### [How to complete this task]
Nothing is needed except the lines below that run from the one with "s.trigs := rfl" through the one with "s.outside := rfl", repeated exactly.

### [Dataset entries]
==================================================

-- ==== Sys2Proof/Laws/State.lean ====
section
/-! SUPPORT. One lemma per field per update: what each update of the state, of a warp and of a fragment leaves as it was. -/

namespace Sys2Proof.Machine


/-! ### State.modBlock -/

@[simp] theorem State.modBlock_time (s : State) (u : Nat) (f : Block → Block) : (s.modBlock u f).time = s.time := rfl
@[simp] theorem State.modBlock_mem (s : State) (u : Nat) (f : Block → Block) : (s.modBlock u f).mem = s.mem := rfl
@[simp] theorem State.modBlock_host (s : State) (u : Nat) (f : Block → Block) : (s.modBlock u f).host = s.host := rfl
@[simp] theorem State.modBlock_vault (s : State) (u : Nat) (f : Block → Block) : (s.modBlock u f).vault = s.vault := rfl
@[simp] theorem State.modBlock_bad (s : State) (u : Nat) (f : Block → Block) : (s.modBlock u f).bad = s.bad := rfl
@[simp] theorem State.modBlock_l2 (s : State) (u : Nat) (f : Block → Block) : (s.modBlock u f).l2 = s.l2 := rfl
@[simp] theorem State.modBlock_slmap (s : State) (u : Nat) (f : Block → Block) : (s.modBlock u f).slmap = s.slmap := rfl
@[simp] theorem State.modBlock_tlbs (s : State) (u : Nat) (f : Block → Block) : (s.modBlock u f).tlbs = s.tlbs := rfl
@[simp] theorem State.modBlock_maps (s : State) (u : Nat) (f : Block → Block) : (s.modBlock u f).maps = s.maps := rfl
@[simp] theorem State.modBlock_hostStale (s : State) (u : Nat) (f : Block → Block) : (s.modBlock u f).hostStale = s.hostStale := rfl
@[simp] theorem State.modBlock_past (s : State) (u : Nat) (f : Block → Block) : (s.modBlock u f).past = s.past := rfl
@[simp] theorem State.modBlock_cores (s : State) (u : Nat) (f : Block → Block) : (s.modBlock u f).cores = s.cores := rfl
@[simp] theorem State.modBlock_reqs (s : State) (u : Nat) (f : Block → Block) : (s.modBlock u f).reqs = s.reqs := rfl
@[simp] theorem State.modBlock_nextReq (s : State) (u : Nat) (f : Block → Block) : (s.modBlock u f).nextReq = s.nextReq := rfl
@[simp] theorem State.modBlock_nextUid (s : State) (u : Nat) (f : Block → Block) : (s.modBlock u f).nextUid = s.nextUid := rfl
@[simp] theorem State.modBlock_nextOp (s : State) (u : Nat) (f : Block → Block) : (s.modBlock u f).nextOp = s.nextOp := rfl
@[simp] theorem State.modBlock_launches (s : State) (u : Nat) (f : Block → Block) : (s.modBlock u f).launches = s.launches := rfl
@[simp] theorem State.modBlock_nextLid (s : State) (u : Nat) (f : Block → Block) : (s.modBlock u f).nextLid = s.nextLid := rfl
@[simp] theorem State.modBlock_accepted (s : State) (u : Nat) (f : Block → Block) : (s.modBlock u f).accepted = s.accepted := rfl
@[simp] theorem State.modBlock_devLaunches (s : State) (u : Nat) (f : Block → Block) : (s.modBlock u f).devLaunches = s.devLaunches := rfl
@[simp] theorem State.modBlock_groups (s : State) (u : Nat) (f : Block → Block) : (s.modBlock u f).groups = s.groups := rfl
@[simp] theorem State.modBlock_nextFault (s : State) (u : Nat) (f : Block → Block) : (s.modBlock u f).nextFault = s.nextFault := rfl
@[simp] theorem State.modBlock_faultQ (s : State) (u : Nat) (f : Block → Block) : (s.modBlock u f).faultQ = s.faultQ := rfl
@[simp] theorem State.modBlock_faultLog (s : State) (u : Nat) (f : Block → Block) : (s.modBlock u f).faultLog = s.faultLog := rfl
@[simp] theorem State.modBlock_queues (s : State) (u : Nat) (f : Block → Block) : (s.modBlock u f).queues = s.queues := rfl
@[simp] theorem State.modBlock_lastQueue (s : State) (u : Nat) (f : Block → Block) : (s.modBlock u f).lastQueue = s.lastQueue := rfl
@[simp] theorem State.modBlock_events (s : State) (u : Nat) (f : Block → Block) : (s.modBlock u f).events = s.events := rfl
@[simp] theorem State.modBlock_tensors (s : State) (u : Nat) (f : Block → Block) : (s.modBlock u f).tensors = s.tensors := rfl
@[simp] theorem State.modBlock_dev (s : State) (u : Nat) (f : Block → Block) : (s.modBlock u f).dev = s.dev := rfl
@[simp] theorem State.modBlock_env (s : State) (u : Nat) (f : Block → Block) : (s.modBlock u f).env = s.env := rfl
@[simp] theorem State.modBlock_fq (s : State) (u : Nat) (f : Block → Block) : (s.modBlock u f).fq = s.fq := rfl
@[simp] theorem State.modBlock_el (s : State) (u : Nat) (f : Block → Block) : (s.modBlock u f).el = s.el := rfl
@[simp] theorem State.modBlock_pr (s : State) (u : Nat) (f : Block → Block) : (s.modBlock u f).pr = s.pr := rfl
@[simp] theorem State.modBlock_bps (s : State) (u : Nat) (f : Block → Block) : (s.modBlock u f).bps = s.bps := rfl
@[simp] theorem State.modBlock_trigs (s : State) (u : Nat) (f : Block → Block) : (s.modBlock u f).trigs = s.trigs := rfl
@[simp] theorem State.modBlock_msix (s : State) (u : Nat) (f : Block → Block) : (s.modBlock u f).msix = s.msix := rfl
@[simp] theorem State.modBlock_deferred (s : State) (u : Nat) (f : Block → Block) : (s.modBlock u f).deferred = s.deferred := rfl
@[simp] theorem State.modBlock_hostWdev (s : State) (u : Nat) (f : Block → Block) : (s.modBlock u f).hostWdev = s.hostWdev := rfl
@[simp] theorem State.modBlock_hostRead (s : State) (u : Nat) (f : Block → Block) : (s.modBlock u f).hostRead = s.hostRead := rfl
@[simp] theorem State.modBlock_agenda (s : State) (u : Nat) (f : Block → Block) : (s.modBlock u f).agenda = s.agenda := rfl
@[simp] theorem State.modBlock_outside (s : State) (u : Nat) (f : Block → Block) : (s.modBlock u f).outside = s.outside := rfl
@[simp] theorem State.modBlock_linkOut (s : State) (u : Nat) (f : Block → Block) : (s.modBlock u f).linkOut = s.linkOut := rfl
@[simp] theorem State.modBlock_picks (s : State) (u : Nat) (f : Block → Block) : (s.modBlock u f).picks = s.picks := rfl
@[simp] theorem State.modBlock_cur (s : State) (u : Nat) (f : Block → Block) : (s.modBlock u f).cur = s.cur := rfl
@[simp] theorem State.modBlock_fresh (s : State) (u : Nat) (f : Block → Block) : (s.modBlock u f).fresh = s.fresh := rfl
@[simp] theorem State.modBlock_turn (s : State) (u : Nat) (f : Block → Block) : (s.modBlock u f).turn = s.turn := rfl
@[simp] theorem State.modBlock_drops (s : State) (u : Nat) (f : Block → Block) : (s.modBlock u f).drops = s.drops := rfl
@[simp] theorem State.modBlock_report (s : State) (u : Nat) (f : Block → Block) : (s.modBlock u f).report = s.report := rfl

==================================================

### [Reply]
@[simp] theorem State.modBlock_trigs (s : State) (u : Nat) (f : Block → Block) : (s.modBlock u f).trigs = s.trigs := rfl
@[simp] theorem State.modBlock_msix (s : State) (u : Nat) (f : Block → Block) : (s.modBlock u f).msix = s.msix := rfl
@[simp] theorem State.modBlock_deferred (s : State) (u : Nat) (f : Block → Block) : (s.modBlock u f).deferred = s.deferred := rfl
@[simp] theorem State.modBlock_hostWdev (s : State) (u : Nat) (f : Block → Block) : (s.modBlock u f).hostWdev = s.hostWdev := rfl
@[simp] theorem State.modBlock_hostRead (s : State) (u : Nat) (f : Block → Block) : (s.modBlock u f).hostRead = s.hostRead := rfl
@[simp] theorem State.modBlock_agenda (s : State) (u : Nat) (f : Block → Block) : (s.modBlock u f).agenda = s.agenda := rfl
@[simp] theorem State.modBlock_outside (s : State) (u : Nat) (f : Block → Block) : (s.modBlock u f).outside = s.outside := rfl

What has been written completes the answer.